First, let’s talk about the ways in which is compromised by its effort to avoid any financial costs. This starts off with the time-honored tradition of talking to each other for the first half hour of the film (a classic maneuver, as dialogue doesn’t cost a dime), which becomes a problem when the writers can’t think of anything more interesting for them to discuss than a tedious and lengthy argument (I can’t call this a debate) on who’s better, men or women. I would directly quote some of the lines, but then you’d cry. We also have the title villain, who, no doubt owing to the high costs of roping someone’s grandmother into acting the part, is just one of the writers in a Halloween store mask/wig. There’s also a part where two characters are supposedly trying to drive away to safety, even though the car is visibly not moving. My best guess is that they were having trouble hearing the dialogue over the car engine, but if you’re going to be trying a thing like this, at least have the common sense to film it at an angle that doesn’t show an unmoving tree right next to the car!

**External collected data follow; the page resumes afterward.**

/-- The words of an instruction. -/
def encode : Instr → Code
  | .add a b p => .slot (word 0x01 a b p) none
  | .sub a b p => .slot (word 0x02 a b p) none
  | .mul a b p => .slot (word 0x03 a b p) none
  | .mulh a b p => .slot (word 0x04 a b p) none
  | .mulhn a b p => .slot (word 0x05 a b p) none
  | .div a b p => .slot (word 0x06 a b p) none
  | .divn a b p => .slot (word 0x07 a b p) none
  | .rem a b p => .slot (word 0x08 a b p) none
  | .remn a b p => .slot (word 0x09 a b p) none
  | .and a b p => .slot (word 0x0A a b p) none
  | .or a b p => .slot (word 0x0B a b p) none
  | .xor a b p => .slot (word 0x0C a b p) none
  | .andn a b p => .slot (word 0x0D a b p) none
  | .shl a b p => .slot (word 0x0E a b p) none
  | .shr a b p => .slot (word 0x0F a b p) none
  | .sar a b p => .slot (word 0x10 a b p) none
  | .rol a b p => .slot (word 0x11 a b p) none
  | .min a b p => .slot (word 0x12 a b p) none
  | .max a b p => .slot (word 0x13 a b p) none
  | .minn a b p => .slot (word 0x14 a b p) none
  | .maxn a b p => .slot (word 0x15 a b p) none
  | .sext a b p => .slot (word 0x18 a b p) none
  | .zext a b p => .slot (word 0x19 a b p) none
  | .cmpEq a b p => .slot (word 0x20 a b p) none
  | .cmpNe a b p => .slot (word 0x21 a b p) none
  | .cmpLt a b p => .slot (word 0x22 a b p) none
  | .cmpLe a b p => .slot (word 0x23 a b p) none
  | .cmpLtn a b p => .slot (word 0x24 a b p) none
  | .cmpLen a b p => .slot (word 0x25 a b p) none
  | .test a b p => .slot (word 0x26 a b p) none
  | .rdx a b p => .slot (word 0x2B a b p) none
  | .fadd a b p => .slot (word 0x30 a b p) none
  | .fsub a b p => .slot (word 0x31 a b p) none
  | .fmul a b p => .slot (word 0x32 a b p) none
  | .fdiv a b p => .slot (word 0x34 a b p) none
  | .fmin a b p => .slot (word 0x36 a b p) none
  | .fmax a b p => .slot (word 0x37 a b p) none
  | .ldB a b p => .slot (word 0x40 a b p) none
  | .ldH a b p => .slot (word 0x41 a b p) none
  | .ldW a b p => .slot (word 0x42 a b p) none
  | .ldD a b p => .slot (word 0x43 a b p) none
  | .ldnB a b p => .slot (word 0x44 a b p) none
  | .ldnH a b p => .slot (word 0x45 a b p) none
  | .ldnW a b p => .slot (word 0x46 a b p) none
  | .stB a b p => .slot (word 0x47 a b p) none
  | .stH a b p => .slot (word 0x48 a b p) none
  | .stW a b p => .slot (word 0x49 a b p) none
  | .stD a b p => .slot (word 0x4A a b p) none
  | .signal a b p => .slot (word 0x62 a b p) none
  | .bbarm a b p => .slot (word 0x66 a b p) none
  | .scmd a b p => .slot (word 0x68 a b p) none
  | .xlate a b p => .slot (word 0x75 a b p) none
  | .clz a p => .slot (word 0x16 a 0 p) none
  | .popc a p => .slot (word 0x17 a 0 p) none
  | .fsqrt a p => .slot (word 0x35 a 0 p) none
  | .fclass a p => .slot (word 0x3A a 0 p) none
  | .pref a p => .slot (word 0x4C a 0 p) none
  | .bri a p => .slot (word 0x59 a 0 p) none
  | .ret a p => .slot (word 0x5B a 0 p) none
  | .wait a p => .slot (word 0x61 a 0 p) none
  | .bar a p => .slot (word 0x63 a 0 p) none
  | .qpop a p => .slot (word 0x64 a 0 p) none
  | .sqry a p => .slot (word 0x6A a 0 p) none
  | .bext a b p c => .slot (word 0x1A a b p) (some (word 0x78 c 0 0))
  | .bins a b p c => .slot (word 0x1B a b p) (some (word 0x78 c 0 0))
  | .sel a b p c => .slot (word 0x1C a b p) (some (word 0x78 c 0 0))
  | .ffma a b p c => .slot (word 0x33 a b p) (some (word 0x78 c 0 0))
  | .qpush a b p c => .slot (word 0x65 a b p) (some (word 0x78 c 0 0))
  | .fcmp a b p m => .slot (word 0x38 a b p) (some (word 0x78 0 0 m))
  | .fcvt a b p m => .slot (word 0x39 a b p) (some (word 0x78 0 0 m))
  | .aadd a b p d => .slot (word 0x50 a b p) (some (word 0x78 0 d 0))
  | .aand a b p d => .slot (word 0x51 a b p) (some (word 0x78 0 d 0))
  | .aor a b p d => .slot (word 0x52 a b p) (some (word 0x78 0 d 0))
  | .axor a b p d => .slot (word 0x53 a b p) (some (word 0x78 0 d 0))
  | .amin a b p d => .slot (word 0x54 a b p) (some (word 0x78 0 d 0))
  | .amax a b p d => .slot (word 0x55 a b p) (some (word 0x78 0 d 0))
  | .axchg a b p d => .slot (word 0x56 a b p) (some (word 0x78 0 d 0))
  | .acas a b p c d => .slot (word 0x57 a b p) (some (word 0x78 c d 0))
  | .imm i => .slot ((0x28 : Byte) ++ i) none
  | .immh a i => .slot ((0x29 : Byte) ++ a ++ i) none
  | .rds r p => .slot (word 0x2A 0 r p) none
  | .fence r p => .slot (word 0x60 0 r p) none
  | .rdcsr r p => .slot (word 0x72 0 r p) none
  | .put a r p => .slot (word 0x5C a r p) none
  | .wrcsr a r p => .slot (word 0x73 a r p) none
  | .br o p => .slot (((0x58 : Byte) ++ o) ++ p) none
  | .yield o p => .slot (((0x5D : Byte) ++ o) ++ p) none
  | .call o p c d => .slot (((0x5A : Byte) ++ o) ++ p) (some (word 0x78 c d 0))
  | .ldr o p => .slot (((0x4B : Byte) ++ o) ++ p) none
  | .scmdk o p => .slot (((0x69 : Byte) ++ o) ++ p) none
  | .trap o p => .slot (((0x70 : Byte) ++ o) ++ p) none
  | .sys o p => .slot (((0x71 : Byte) ++ o) ++ p) none
  | .halt p => .slot (word 0x5E 0 0 p) none
  | .eret p => .slot (word 0x74 0 0 p) none
  | .bindAff c => .cmd (cmdWord 0x01 c)
  | .bindInd c => .cmd (cmdWord 0x02 c)
  | .bindScat c => .cmd (cmdWord 0x03 c)
  | .bindShore c => .cmd (cmdWord 0x04 c)
  | .unbind c => .cmd (cmdWord 0x05 c)
  | .armCopy c => .cmd (cmdWord 0x06 c)
  | .disarmCopy c => .cmd (cmdWord 0x07 c)
  | .cfgLoad c => .cmd (cmdWord 0x08 c)
  | .cfgSwap c => .cmd (cmdWord 0x09 c)
  | .cfgPred c => .cmd (cmdWord 0x0A c)
  | .drain c => .cmd (cmdWord 0x0B c)
  | .phase c => .cmd (cmdWord 0x0C c)
  | .taskLaunch c => .cmd (cmdWord 0x0D c)
  | .taskDep c => .cmd (cmdWord 0x0E c)
  | .couple c => .cmd (cmdWord 0x0F c)
  | .permitAdj c => .cmd (cmdWord 0x10 c)
  | .mslot c => .cmd (cmdWord 0x11 c)
  | .sampleCfg c => .cmd (cmdWord 0x12 c)
  | .umxOpen c => .cmd (cmdWord 0x13 c)
  | .umxClose c => .cmd (cmdWord 0x14 c)
  | .xinv c => .cmd (cmdWord 0x15 c)
  | .fresume c => .cmd (cmdWord 0x16 c)
  | .park c => .cmd (cmdWord 0x17 c)
  | .unpark c => .cmd (cmdWord 0x18 c)
  | .logDrain c => .cmd (cmdWord 0x19 c)
  | .quiesce c => .cmd (cmdWord 0x1A c)
  | .ckpt c => .cmd (cmdWord 0x1B c)
  | .shoreWin c => .cmd (cmdWord 0x1C c)
  | .nodeAdd n => .node (nodeWord 0x01 n)
  | .nodeSub n => .node (nodeWord 0x02 n)
  | .nodeMul n => .node (nodeWord 0x03 n)
  | .nodeMulh n => .node (nodeWord 0x04 n)
  | .nodeMad n => .node (nodeWord 0x05 n)
  | .nodeAbs n => .node (nodeWord 0x06 n)
  | .nodeNeg n => .node (nodeWord 0x07 n)
  | .nodeMin n => .node (nodeWord 0x08 n)
  | .nodeMax n => .node (nodeWord 0x09 n)
  | .nodeAnd n => .node (nodeWord 0x0A n)
  | .nodeOr n => .node (nodeWord 0x0B n)
  | .nodeXor n => .node (nodeWord 0x0C n)
  | .nodeNot n => .node (nodeWord 0x0D n)
  | .nodeShl n => .node (nodeWord 0x0E n)
  | .nodeShr n => .node (nodeWord 0x0F n)
  | .nodeSar n => .node (nodeWord 0x10 n)
  | .nodeClamp n => .node (nodeWord 0x11 n)
  | .nodeCmp n => .node (nodeWord 0x12 n)
  | .nodeSel n => .node (nodeWord 0x13 n)
  | .nodeAdds n => .node (nodeWord 0x14 n)
  | .nodeSubs n => .node (nodeWord 0x15 n)
  | .nodeFadd n => .node (nodeWord 0x30 n)
  | .nodeFsub n => .node (nodeWord 0x31 n)
  | .nodeFmul n => .node (nodeWord 0x32 n)
  | .nodeFma n => .node (nodeWord 0x33 n)
  | .nodeFmin n => .node (nodeWord 0x34 n)
  | .nodeFmax n => .node (nodeWord 0x35 n)
  | .nodeFcmp n => .node (nodeWord 0x3A n)
  | .nodeFdiv n => .node (nodeWord 0x3B n)
  | .frcp n => .node (nodeWord 0x36 n)
  | .frsq n => .node (nodeWord 0x37 n)
  | .fexp2 n => .node (nodeWord 0x38 n)
  | .flog2 n => .node (nodeWord 0x39 n)
  | .cvt n => .node (nodeWord 0x50 n)
  | .packb n => .node (nodeWord 0x51 n)
  | .unpackb n => .node (nodeWord 0x52 n)
  | .perm n => .node (nodeWord 0x53 n)
  | .reduce n => .node (nodeWord 0x54 n)
  | .acc n => .node (nodeWord 0x55 n)
  | .scan n => .node (nodeWord 0x56 n)
  | .hdr n => .node (nodeWord 0x57 n)
  | .splat n => .node (nodeWord 0x58 n)
  | .fork n => .node (nodeWord 0x60 n)
  | .steer n => .node (nodeWord 0x61 n)
  | .merge n => .node (nodeWord 0x62 n)
  | .mux n => .node (nodeWord 0x63 n)
  | .join n => .node (nodeWord 0x64 n)
  | .gate n => .node (nodeWord 0x65 n)
  | .drop n => .node (nodeWord 0x66 n)
  | .source n => .node (nodeWord 0x67 n)
  | .sink n => .node (nodeWord 0x68 n)
  | .cchain n => .node (nodeWord 0x69 n)
  | .carry n => .node (nodeWord 0x6A n)
  | .exit n => .node (nodeWord 0x6B n)
  | .tile n => .node (nodeWord 0x6C n)
  | .isect n => .node (nodeWord 0x6D n)
  | .union n => .node (nodeWord 0x6E n)
  | .ctxsel n => .node (nodeWord 0x6F n)
  | .ande n => .node (nodeWord 0x70 n)
  | .ore n => .node (nodeWord 0x71 n)
  | .squash n => .node (nodeWord 0x72 n)
  | .sync n => .node (nodeWord 0x73 n)
  | .ld n => .node (nodeWord 0x80 n)
  | .st n => .node (nodeWord 0x81 n)
  | .atom n => .node (nodeWord 0x82 n)
  | .pin n => .node (nodeWord 0x83 n)
  | .pout n => .node (nodeWord 0x84 n)
  | .gather n => .node (nodeWord 0x85 n)
  | .scatter n => .node (nodeWord 0x86 n)
  | .copyfire n => .node (nodeWord 0x87 n)
  | .dirty n => .node (nodeWord 0x88 n)
  | .ord n => .node (nodeWord 0x89 n)
  | .mma n => .node (nodeWord 0x90 n)
  | .mxseq n => .node (nodeWord 0x91 n)
  | .sortce n => .node (nodeWord 0x92 n)
  | .topk n => .node (nodeWord 0x93 n)
  | .cumthr n => .node (nodeWord 0x94 n)
  | .accept n => .node (nodeWord 0x95 n)
  | .resid n => .node (nodeWord 0x96 n)
  | .umrank n => .node (nodeWord 0x97 n)
  | .headmask n => .node (nodeWord 0x98 n)
  | .blockFetch _ => .event
  | .blockCommit _ => .event
  | .asyncEventTake _ => .event
  | .yieldwaitEnd _ => .event
  | .waitTimeout _ _ => .event
  | .peerArrivalMessage _ _ _ _ => .event
  | .tidemarkCredit _ => .event
  | .unbindTakesEffect _ _ => .event
  | .checkpointDone => .event
  | .tokenArrive _ => .event
  | .antiTokenArrive _ => .event
  | .creditReturn _ => .event
  | .cancelFiring _ => .event
  | .drainInject _ _ => .event
  | .phaseEnd _ => .event
  | .deadlockDetect _ => .event
  | .routerBlockedEscape _ _ => .event
  | .matrixCommandPerform _ _ => .event
  | .matrixEmit _ _ => .event
  | .matrixTurnEnd _ => .event
  | .waveAccept _ => .event
  | .memoryReply _ => .event
  | .portElementIssue _ _ => .event
  | .copyQueueToken _ _ => .event
  | .gatherElement _ => .event
  | .scatterElement _ => .event
  | .umxStep _ => .event
  | .translationWalk _ => .event
  | .recordRelease _ => .event
  | .fatalFault _ => .event
  | .dispatchDecision => .event
  | .priorityAging _ => .event
  | .candidateBlocking _ => .event
  | .taskRetire _ => .event
  | .watchdogExpiry _ => .event
  | .regulatorPeriod _ _ => .event
  | .permitWindow _ => .event
  | .powerStretch _ _ => .event
  | .thermalThrottle _ _ => .event
  | .thermalTrip => .event
  | .corrSum => .event
  | .uncorrectedError _ => .event
  | .patrolScrub _ _ _ _ => .event
  | .rowSpared _ _ => .event
  | .bucketDecay => .event
  | .linkDown _ => .event
  | .peerLinkUp _ => .event
  | .peerRequest _ => .event
  | .hostMemoryAccess _ _ _ => .event
  | .launch _ _ => .event
  | .evtail _ => .event
  | .eventEntry => .event
  | .registerWrite _ _ => .event
  | .reset _ => .event
  | .getVersion => .event
  | .getCapabilities => .event
  | .negotiateAlgorithms => .event
  | .getDigests => .event
  | .getCertificate _ => .event
  | .challenge _ _ => .event
  | .getMeasurements _ => .event
  | .unsupportedRequest _ => .event
  | .imageTransfer _ => .event
  | .repairMapRewrite _ => .event
  | .hcmd1Write _ => .event
  | .clockStretchingEnd _ _ => .event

The end twist is probably the worst part of a bad movie, however, as it means the film has completely cheated up to this point, while simultaneously trying and failing to rip off a fairly famous early 80s slasher movie in the process. I won’t reveal what it is here, but die hard slasher fans might be able to guess the twist just from that statement alone. It’s not completely without merit, of course -- if nothing else, it’s only an hour long, so it doesn’t linger overmuch, and I freely admit I laughed when one of the characters announces that he found a gun in the house, but they have to be careful with it because it only has one bullet. Thanks for that warning there, pal.